- Born: 1973 (age 52–53) Michigan, US
- Occupation: Auction house executive
- Title: CEO of Christie's

= Bonnie Brennan =

American auction-house executive

Bonnie Brennan (born c. 1973) is an American auction-house executive. She has been the CEO of Christie's since February 1, 2025. Prior to that, she had a 13-year career at Christie's, including four years as head of Christie's Americas. Before joining Christie's she had a 15-year career at Sotheby's.

==Early life and education==

Brennan is a native of Michigan, and grew up in a suburb outside of Detroit. She attended the Academy of the Sacred Heart in Bloomfield Township, Michigan.

She graduated from Northwestern University, where she majored in both art history and communications, receiving a BA in 1995.

==Career==
Brennan's very early career was in the advertising business.

She began her auction-house career at Sotheby's, in 1997. She worked in various business development roles focused on trusts and estates in New York, eventually reaching the position of senior vice president.

Brennan moved to Christie's in 2012. She rose through positions including head of trusts, estates, and wealth management for Christie's Americas. By 2020 she was chairman of business development of Christie's Americas; in this position she helped secure and manage major estate sales such as the 2018 Barney A. Ebsworth auction, as well as the collections of Jayne Wrightsman and the non-profit Cleveland Clinic.

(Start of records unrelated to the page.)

-- ==== Sys2Proof/Certificates/Slice0/Obligations.lean ====
section
/-! DEFINITION. The statements about the machine. Numbers written 0o are octal; a word's bits are numbered from the
left, as the manual numbers them. A statement of an instruction's result gives the whole next state: what a record
update does not name is unchanged. -/

open Sys2Proof Sys2Proof.Machine

/-! ### Reset, invariants, whole-machine rules -/

/-- 10_state R39: what the machine holds right after START. C = 0 is the spec's choice D14, the channels' part its
choice D16. -/
def Obligations.ResetState : Prop :=
  State.reset.p = 0 ∧ State.reset.ov = false ∧ State.reset.parityError = false ∧ State.reset.c = 0 ∧
  State.reset.em3 = 3 ∧ State.reset.em2 = 2 ∧ State.reset.ien = false ∧ State.reset.waiting = [] ∧
  State.reset.active = [] ∧ State.reset.halted = false ∧ State.reset.airAlert = false ∧
  State.reset.noIntNext = false ∧ State.reset.dmsSelect = none ∧
  ∀ ch, (State.reset.chan ch).uar = 0 ∧ (State.reset.chan ch).error = false ∧
    (State.reset.chan ch).ilcAlert = false ∧ (State.reset.chan ch).ascAlert = false ∧
    (State.reset.chan ch).ilcActive = false ∧ (State.reset.chan ch).topPending = false ∧
    (State.reset.chan ch).erArm = false ∧ (State.reset.chan ch).zcArm = false

/-- 10_state R39, 70 R590: START from any state that meets its precondition. C = 0 is the spec's choice D14, the
channels' part its choice D16. That A, B, X and the lock-out register stay as they were is the model's choice: R39 calls
them unspecified after START (log 3, log 7). -/
def Obligations.StartInitialises : Prop :=
  ∀ s : State, s.power ≠ .off → s.console.runSwitch = .idle → s.console.regSelect = .c →
    ∃ t, applyEvent .start s = .next t ∧
      t.p = 0 ∧ t.ov = false ∧ t.parityError = false ∧ t.c = 0 ∧ t.cState = .forced ∧ t.em3 = 3 ∧ t.em2 = 2 ∧
      t.ien = false ∧ t.waiting = [] ∧ t.active = [] ∧ t.halted = false ∧ t.airAlert = false ∧
      t.noIntNext = false ∧ t.dmsSelect = none ∧ t.power = .on ∧
      (∀ ch, (t.chan ch).uar = 0 ∧ (t.chan ch).error = false ∧ (t.chan ch).ilcAlert = false ∧
        (t.chan ch).ascAlert = false ∧ (t.chan ch).ilcActive = false ∧ (t.chan ch).topPending = false ∧
        (t.chan ch).erArm = false ∧ (t.chan ch).zcArm = false) ∧
      t.a = s.a ∧ t.b = s.b ∧ t.x = s.x ∧ t.mem = s.mem ∧ t.lockBlocks = s.lockBlocks ∧ t.lockSubs = s.lockSubs ∧
      t.console = s.console ∧ t.lines = s.lines ∧ t.cfg = s.cfg

/-- The machine after reset has the invariant of Safety.lean. Memory with nothing listed, no armed level and the
installation of State.reset are the model's choices (log 2, log 5, log 8). -/
def Obligations.ResetInvariant : Prop := State.reset.Inv

/-- Every step, of the processor or of the host side, keeps the invariant and the installation; so do a memory cycle,
and the loss of power, where the registers hold anything (log 28). -/
def Obligations.StepKeepsInvariant : Prop :=
  ∀ s t : State, step s = .next t → t.cfg = s.cfg ∧ (s.Inv → t.Inv)

/-- 20 R64, R65: no step of any agent alters a word the write lock-out protects. That this holds for MEMORY CLEAR and
the second memory path too is the model's reading (log 43, log 51). -/
def Obligations.ProtectedWordsStay : Prop :=
  ∀ (s t : State) (a : PAddr), step s = .next t → s.lockedOut a = true → t.memRead a = s.memRead a

/-- What only certain instructions change: IEN only EIR and DIR, the extension registers only SET EXTENSION REGISTER,
the clock's arm bit only its two EOMs; the switches, the power, the lock-out register, the parity indicator and the
installation no instruction at all. That no instruction changes the lock-out register is the model's choice: R33 and R65
speak of one a program controls, by an instruction the manual does not give (log 7). -/
def Obligations.ControlStateChanges : Prop :=
  ∀ (ctx : ChannelId → ChanCtx) (i : Instr) (s t : State), i.wellFormed ctx = true → exec i s = .next t →
    (t.ien ≠ s.ien → i = .eir ∨ i = .dir) ∧
    (t.em2 ≠ s.em2 ∨ t.em3 ≠ s.em3 → ∃ s3 s2 r3 r2, i = .setext s3 s2 r3 r2) ∧
    (t.rtcArmed ≠ s.rtcArmed → i = .rtcarm ∨ i = .rtcdisarm) ∧
    t.console = s.console ∧ t.power = s.power ∧ t.lockBlocks = s.lockBlocks ∧ t.lockSubs = s.lockSubs ∧
    t.parityError = s.parityError ∧ t.schedule = s.schedule ∧ t.cfg = s.cfg

/-! ### Memory and addresses -/

/-- 20 R62 to R64: a write changes its own cell only, and that only where memory is installed and not protected; where
it is protected the level at 035 is requested (R64); where no memory is installed nothing changes and a read gives zero
(R63). What is not installed is the spec's choice D13; that protection goes by the physical address and that the
instruction completes are its choice D31. -/
def Obligations.MemoryWrite : Prop :=
  ∀ (s : State) (a : PAddr) (v : Word),
    (∃ m w, s.store a v = { s with mem := m, waiting := w } ∧ Stored s m w a v) ∧
    (s.cfg.memWords ≤ a.toNat → s.store a v = s ∧ s.memRead a = 0)

/-- 20 R62: program addresses below 020000 are physical; 02xxxx goes through EM2 and 03xxxx through EM3; without the
Memory Extension System every program address is physical. 30 R108: an indirect shift address is the effective
address; a direct one is indexed in its nine count bits only. The spec's choices D1 and D17. -/
def Obligations.Addresses : Prop :=
  (∀ (s : State) (e : Addr),
    (s.cfg.hasMemExt = false → (s.phys e).toNat = e.toNat) ∧
    (e.toNat < 0o20000 → (s.phys e).toNat = e.toNat) ∧
    (s.cfg.hasMemExt = true → 0o20000 ≤ e.toNat → e.toNat < 0o30000 →
      (s.phys e).toNat = s.em2.toNat * 0o10000 + e.toNat % 0o10000) ∧
    (s.cfg.hasMemExt = true → 0o30000 ≤ e.toNat → (s.phys e).toNat = s.em3.toNat * 0o10000 + e.toNat % 0o10000) ∧
    (s.em2 = 2 → s.em3 = 3 → (s.phys e).toNat = e.toNat)) ∧
  ∀ (s : State) (r : Ref),
    (r.indirect = true → s.shiftEA r = s.ea r) ∧
    (r.indirect = false → ∃ t, s.shiftEA r = .addr t ∧ t.toNat / 512 = r.addr.toNat / 512 ∧
      t.toNat % 512 = (r.addr.toNat + (if r.indexed then s.x.toNat else 0)) % 512)

/-- 30 R105, R106: the effective address computed is the one rule R105 gives, and the chain is found endless exactly
where rule R105 gives none. That an endless chain is found, within the number of addresses there are, is the model's way
to R106 (log 19). -/
def Obligations.EffectiveAddress : Prop :=
  ∀ (s : State) (r : Ref),
    (∀ t, s.ea r = .addr t ↔ EAChain s r.indexed r.indirect r.addr t) ∧
    ((∃ t, s.ea r = .endless t) ↔ ¬ ∃ t, EAChain s r.indexed r.indirect r.addr t)

/-- 30 R106: an instruction whose indirect chain never ends changes nothing but C and is not finished; nor does it ever
end: after any number of steps the machine is still inside it, nothing but C has changed, no interrupt is taken, and the
run is over as `hung` (70 R605). The hold is the spec's choice D12, that it ends a run its choice D35; the use of C is
the model's (log 17, log 19). -/
def Obligations.EndlessChain : Prop :=
  ∀ (s : State) (r : Ref) (t : Addr) (i : Instr) (code : BitVec 6), (i, code) ∈ memoryReferences r →
    s.ea r = .endless t →
    exec i s = .next { s with c := refWord code true t, cState := .chain } ∧
    (s.schedule = [] → s.power = .on → s.airAlert = false → (s.console.runSwitch = .run → s.console.hold = false) →
      (∀ n, ∃ u, Runs { s with c := refWord code true t, cState := .chain } n
        { s with c := refWord code true u, cState := .chain }) ∧
      State.EndsAs { s with c := refWord code true t, cState := .chain } .hung)

/-! ### Encoding -/

/-- Every well-formed instruction is read back from the word the encoder writes for it. -/
def Obligations.DecodeEncode : Prop :=
  ∀ (ctx : ChannelId → ChanCtx) (i : Instr), i.wellFormed ctx = true → decode ctx (encode i) = .ok i

/-- What the decoder answers is well formed: a general form never stands for a word that has a row of its own. 30
R110: the words refused as unassigned are those of the 18 codes the manual does not assign. Refusing them is the
spec's choice D10 (log 45). -/
def Obligations.DecodeWellFormed : Prop :=
  (∀ (ctx : ChannelId → ChanCtx) (w : Word) (i : Instr), decode ctx w = .ok i → i.wellFormed ctx = true) ∧
  ∀ (ctx : ChannelId → ChanCtx) (w : Word),
    decode ctx w = .error .unassignedCode ↔ bit w 2 = false ∧ (w.extractLsb' 15 6).toNat ∈ unassignedCodes

/-- Words written out from the spec's encodings, and the instructions they stand for. -/
def Obligations.DecodeSamples : Prop :=
  decode (fun _ => .plain) 0o07601750 = .ok (.lda ⟨false, false, 0o01750⟩) ∧
  decode (fun _ => .plain) 0o24100017 = .ok (.brx ⟨true, false, 0o00017⟩) ∧
  decode (fun _ => .plain) 0o00142000 = .ok (.bru ⟨false, true, 0o02000⟩) ∧
  decode (fun _ => .plain) 0o14002163 = .ok (.pop 0o40 ⟨false, false, 0o02163⟩) ∧
  decode (fun _ => .plain) 0o04600122 = .ok .ste ∧
  decode (fun _ => .plain) 0o06624003 = .ok (.lrsh ⟨false, false, 0o24003⟩) ∧
  decode (fun _ => .plain) 0o00620354 = .ok (.setext true true 5 4) ∧
  decode (fun _ => .plain) 0o04020010 = .ok .betw ∧
  decode (fun _ => .plain) 0o00642000 = .ok (.connect .e ⟨true, false, true, false, 0, 0⟩) ∧
  decode (fun _ => .plain) 0o00242610 = .ok (.rtd .w ⟨true, 3⟩ 0) ∧
  decode (fun _ => .alerted) 0o00215001 = .ok (.ilc .w ⟨true, false, true, 0, false, 1⟩) ∧
  decode (fun _ => .plain) 0o00400000 = .error .unassignedCode

/-! ### The step -/

/-- 30 R101: the processor runs the instruction that the word at P stands for; at a level just acknowledged, the one
at the level's location; with a word set in C, that one; and an instruction that is not finished goes on from C. 60
R531, 70 R592, R595: how far P goes on: not in an interrupt location, not with HOLD on. The model's readings: log 17 and
log 18 (an instruction that is not finished goes on from C), log 20 (decoding in the channels' context), log 30, log 32
(HOLD), log 53 (after AIR), log 65 (a word set in C goes before the location of a level already acknowledged). -/
def Obligations.StepRunsDecoded : Prop :=
  (∀ (s : State) (i : Instr), s.AtFetch → (s.airAlert = true → afterAir i = true) →
    decode s.context (s.read s.p) = .ok i →
    step s = finish (exec i { s with c := s.read s.p, origin := .sequence })) ∧
  (∀ (s : State) (i : Instr) (l : Nat), State.AtFetch { s with ack := none } → s.ack = some l →
    (s.airAlert = true → afterAir i = true) →
    decode s.context (s.memRead (BitVec.ofNat 15 l)) = .ok i →
    let u : State := { s with c := s.memRead (BitVec.ofNat 15 l), origin := .interrupt l, ack := none }
    u.tooShort i = false → step s = finish (exec i u)) ∧
  (∀ (s : State) (i : Instr), State.AtFetch { s with cState := .none, ack := none } → s.cState = .forced →
    (s.airAlert = true → afterAir i = true) → decode s.context s.c = .ok i →
    step s = finish (exec i { s with origin := .console, cState := .none })) ∧
  (∀ (s : State) (i : Instr), s.schedule = [] → s.power = .on → (s.console.runSwitch = .run → s.console.hold = false) →
    (s.cState = .subject ∨ s.cState = .chain ∨ s.cState = .operand ∨ s.cState = .waiting) →
    (s.airAlert = true → afterAir i = true) → decode s.context s.c = .ok i → step s = finish (exec i s)) ∧
  ∀ (s : State) (n : Addr),
    (s.origin = .sequence ∨ s.origin = .console → s.console.hold = false → s.advanced n = s.p + n) ∧
    (∀ l, s.origin = .interrupt l → s.advanced n = s.p) ∧
    (s.console.hold = true → s.advanced n = s.p)

/-- 60 R530, R532, R533: the end of an instruction. A single-instruction level is cleared first; after an EOM, EOD or
taken BRX nothing is acknowledged; else the level that is due is. 47 R310, 70 R593: in STEP, and where the switch has
been put to IDLE, the processor is then idle, and C shows the next instruction. That the test is made also where the
switch has been put to IDLE during the instruction is the model's choice (log 71); so is that a level acknowledged
already stays the one, and ends a halt (log 65). -/
def Obligations.EndOfInstruction : Prop :=
  ∀ s : State, s.cState = .none →
    let t : State := match s.origin with
      | .interrupt l => if levelSingle s.cfg l then { s with active := levelErase l s.active } else s
      | _ => s
    let u : State := { t with console := { t.console with runSwitch := .idle }, halted := false }
    (s.console.runSwitch = .run →
      (s.noIntNext = true → finish (.next s) = .next { t with noIntNext := false }) ∧
      (s.noIntNext = false → s.ack = none → t.nextLevel = none → finish (.next s) = .next t) ∧
      (∀ l, s.noIntNext = false → s.ack = none → t.nextLevel = some l → finish (.next s) = .next (t.acknowledge l)) ∧
      (∀ l, s.noIntNext = false → s.ack = some l → finish (.next s) = .next { t with halted := false })) ∧
    (s.console.runSwitch = .step ∨ s.console.runSwitch = .idle → ∀ l, s.ack = some l →
      finish (.next s) = .next { u with noIntNext := false, c := s.memRead (BitVec.ofNat 15 l) }) ∧
    (s.console.runSwitch = .step ∨ s.console.runSwitch = .idle → s.ack = none →
      (s.noIntNext = true → finish (.next s) = .next { u with noIntNext := false, c := s.read s.p }) ∧
      (s.noIntNext = false → u.nextLevel = none → finish (.next s) = .next { u with c := s.read s.p }) ∧
      (∀ l, s.noIntNext = false → u.nextLevel = some l →
        finish (.next s) = .next { u.acknowledge l with c := s.memRead (BitVec.ofNat 15 l) }))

In 2021 she was appointed president of Christie’s Americas, and during her tenure the region grew to account for 48 percent of Christie's sales. She played a key role in securing Microsoft co-founder Paul Allen's $1.6 billion art collection for Christie's auction, and oversaw the auctions of the collections of Ann and Gordon Getty and Anne H. Bass. She also championed increasing Christie's digital strategy and diversifying the auction house's offerings to engage younger and more diverse buyers.

On February 1, 2025, Brennan was appointed chief executive of Christie's, succeeding Guillaume Cerutti. She stated that she plans to preserve Christie's heritage while focusing on innovation and engaging new audiences, geographies and technology, including AI.

==Personal life==
Brennan is based in New York City, and divides her time between New York and London.